Source data:
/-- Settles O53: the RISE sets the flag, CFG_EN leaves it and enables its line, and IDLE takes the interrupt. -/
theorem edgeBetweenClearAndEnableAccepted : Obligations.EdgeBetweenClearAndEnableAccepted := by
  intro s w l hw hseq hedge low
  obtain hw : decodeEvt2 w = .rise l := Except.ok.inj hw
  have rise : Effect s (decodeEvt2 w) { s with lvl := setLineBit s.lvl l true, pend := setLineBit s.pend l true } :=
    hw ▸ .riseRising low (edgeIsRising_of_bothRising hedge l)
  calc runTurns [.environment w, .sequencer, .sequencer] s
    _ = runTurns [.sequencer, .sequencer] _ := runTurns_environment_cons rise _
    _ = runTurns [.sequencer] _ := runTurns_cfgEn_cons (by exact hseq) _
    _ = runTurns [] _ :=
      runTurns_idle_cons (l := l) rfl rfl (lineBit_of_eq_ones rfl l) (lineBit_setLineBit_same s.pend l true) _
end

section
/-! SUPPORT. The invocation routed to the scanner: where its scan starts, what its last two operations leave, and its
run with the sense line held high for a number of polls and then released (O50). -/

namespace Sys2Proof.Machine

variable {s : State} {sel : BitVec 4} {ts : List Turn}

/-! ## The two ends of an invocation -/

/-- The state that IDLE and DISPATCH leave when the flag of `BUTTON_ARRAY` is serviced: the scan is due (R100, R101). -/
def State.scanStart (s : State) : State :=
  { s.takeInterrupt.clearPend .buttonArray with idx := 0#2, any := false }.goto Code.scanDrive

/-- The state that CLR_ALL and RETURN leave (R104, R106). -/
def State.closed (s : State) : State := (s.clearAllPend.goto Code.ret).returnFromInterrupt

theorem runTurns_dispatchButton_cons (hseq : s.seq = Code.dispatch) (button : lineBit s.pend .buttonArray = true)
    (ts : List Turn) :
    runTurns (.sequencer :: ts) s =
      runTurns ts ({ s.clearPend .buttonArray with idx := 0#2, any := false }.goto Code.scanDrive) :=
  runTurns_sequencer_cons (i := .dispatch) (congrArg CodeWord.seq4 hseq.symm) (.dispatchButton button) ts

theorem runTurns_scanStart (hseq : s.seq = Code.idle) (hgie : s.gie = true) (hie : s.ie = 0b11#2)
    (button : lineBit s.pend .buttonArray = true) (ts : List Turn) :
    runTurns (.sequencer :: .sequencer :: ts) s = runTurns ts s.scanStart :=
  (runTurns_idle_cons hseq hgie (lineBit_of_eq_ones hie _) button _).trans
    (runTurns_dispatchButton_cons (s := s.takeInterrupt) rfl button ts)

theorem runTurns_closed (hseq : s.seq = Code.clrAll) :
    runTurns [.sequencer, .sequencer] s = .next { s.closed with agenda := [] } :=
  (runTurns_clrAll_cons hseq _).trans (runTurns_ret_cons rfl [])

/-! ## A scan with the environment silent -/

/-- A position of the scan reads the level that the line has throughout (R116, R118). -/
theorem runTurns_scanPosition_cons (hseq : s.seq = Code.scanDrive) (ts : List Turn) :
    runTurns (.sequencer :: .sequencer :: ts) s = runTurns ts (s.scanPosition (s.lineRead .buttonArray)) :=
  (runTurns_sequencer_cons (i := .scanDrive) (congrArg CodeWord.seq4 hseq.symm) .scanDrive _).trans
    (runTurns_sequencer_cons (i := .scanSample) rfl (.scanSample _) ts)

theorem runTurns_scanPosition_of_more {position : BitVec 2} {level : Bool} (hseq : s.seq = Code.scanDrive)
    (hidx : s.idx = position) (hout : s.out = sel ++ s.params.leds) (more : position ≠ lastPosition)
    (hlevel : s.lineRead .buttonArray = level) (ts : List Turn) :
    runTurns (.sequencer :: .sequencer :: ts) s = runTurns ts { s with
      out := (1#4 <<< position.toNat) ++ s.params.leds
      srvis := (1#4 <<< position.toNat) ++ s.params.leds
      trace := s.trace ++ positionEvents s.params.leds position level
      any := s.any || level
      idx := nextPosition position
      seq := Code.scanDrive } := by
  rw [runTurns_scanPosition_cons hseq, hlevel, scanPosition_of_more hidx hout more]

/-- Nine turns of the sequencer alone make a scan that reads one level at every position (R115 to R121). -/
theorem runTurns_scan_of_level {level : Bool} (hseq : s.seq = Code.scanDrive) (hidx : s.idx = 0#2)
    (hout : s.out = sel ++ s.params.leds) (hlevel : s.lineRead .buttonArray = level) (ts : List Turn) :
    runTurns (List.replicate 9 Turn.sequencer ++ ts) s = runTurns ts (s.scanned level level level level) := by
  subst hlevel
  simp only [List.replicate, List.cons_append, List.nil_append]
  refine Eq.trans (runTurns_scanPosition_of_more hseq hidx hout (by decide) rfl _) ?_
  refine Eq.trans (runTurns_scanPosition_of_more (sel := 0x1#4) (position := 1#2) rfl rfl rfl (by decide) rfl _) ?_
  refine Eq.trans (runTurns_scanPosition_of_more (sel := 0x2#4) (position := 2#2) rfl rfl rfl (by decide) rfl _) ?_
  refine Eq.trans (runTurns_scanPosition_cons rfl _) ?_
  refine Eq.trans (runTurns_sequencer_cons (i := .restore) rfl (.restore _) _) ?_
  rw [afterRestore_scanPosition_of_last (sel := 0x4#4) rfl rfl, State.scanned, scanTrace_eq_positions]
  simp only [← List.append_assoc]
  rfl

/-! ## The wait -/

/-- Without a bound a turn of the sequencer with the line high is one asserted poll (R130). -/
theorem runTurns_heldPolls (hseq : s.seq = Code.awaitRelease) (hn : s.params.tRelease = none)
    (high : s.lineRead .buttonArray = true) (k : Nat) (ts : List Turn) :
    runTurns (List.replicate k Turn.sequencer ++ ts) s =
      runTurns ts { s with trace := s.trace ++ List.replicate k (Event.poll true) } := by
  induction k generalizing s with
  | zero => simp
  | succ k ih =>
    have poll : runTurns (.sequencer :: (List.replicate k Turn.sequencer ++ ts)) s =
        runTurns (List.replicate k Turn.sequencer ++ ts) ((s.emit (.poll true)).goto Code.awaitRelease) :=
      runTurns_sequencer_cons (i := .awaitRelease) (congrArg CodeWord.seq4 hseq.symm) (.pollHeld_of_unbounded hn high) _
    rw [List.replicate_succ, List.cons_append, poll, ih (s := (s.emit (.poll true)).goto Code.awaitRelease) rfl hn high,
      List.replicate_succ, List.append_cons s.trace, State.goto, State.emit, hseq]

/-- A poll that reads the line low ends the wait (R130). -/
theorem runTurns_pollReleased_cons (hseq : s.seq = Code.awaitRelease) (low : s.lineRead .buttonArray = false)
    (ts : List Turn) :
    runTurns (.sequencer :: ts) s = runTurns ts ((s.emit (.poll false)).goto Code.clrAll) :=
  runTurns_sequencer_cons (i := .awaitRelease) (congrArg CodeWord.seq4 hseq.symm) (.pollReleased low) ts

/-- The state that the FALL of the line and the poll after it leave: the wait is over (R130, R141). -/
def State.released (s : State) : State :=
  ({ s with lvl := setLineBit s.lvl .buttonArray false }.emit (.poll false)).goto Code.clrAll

# Required work
Work out the number of lines in the records containing the word "params". Write only that number.

# Solution for this exercise
6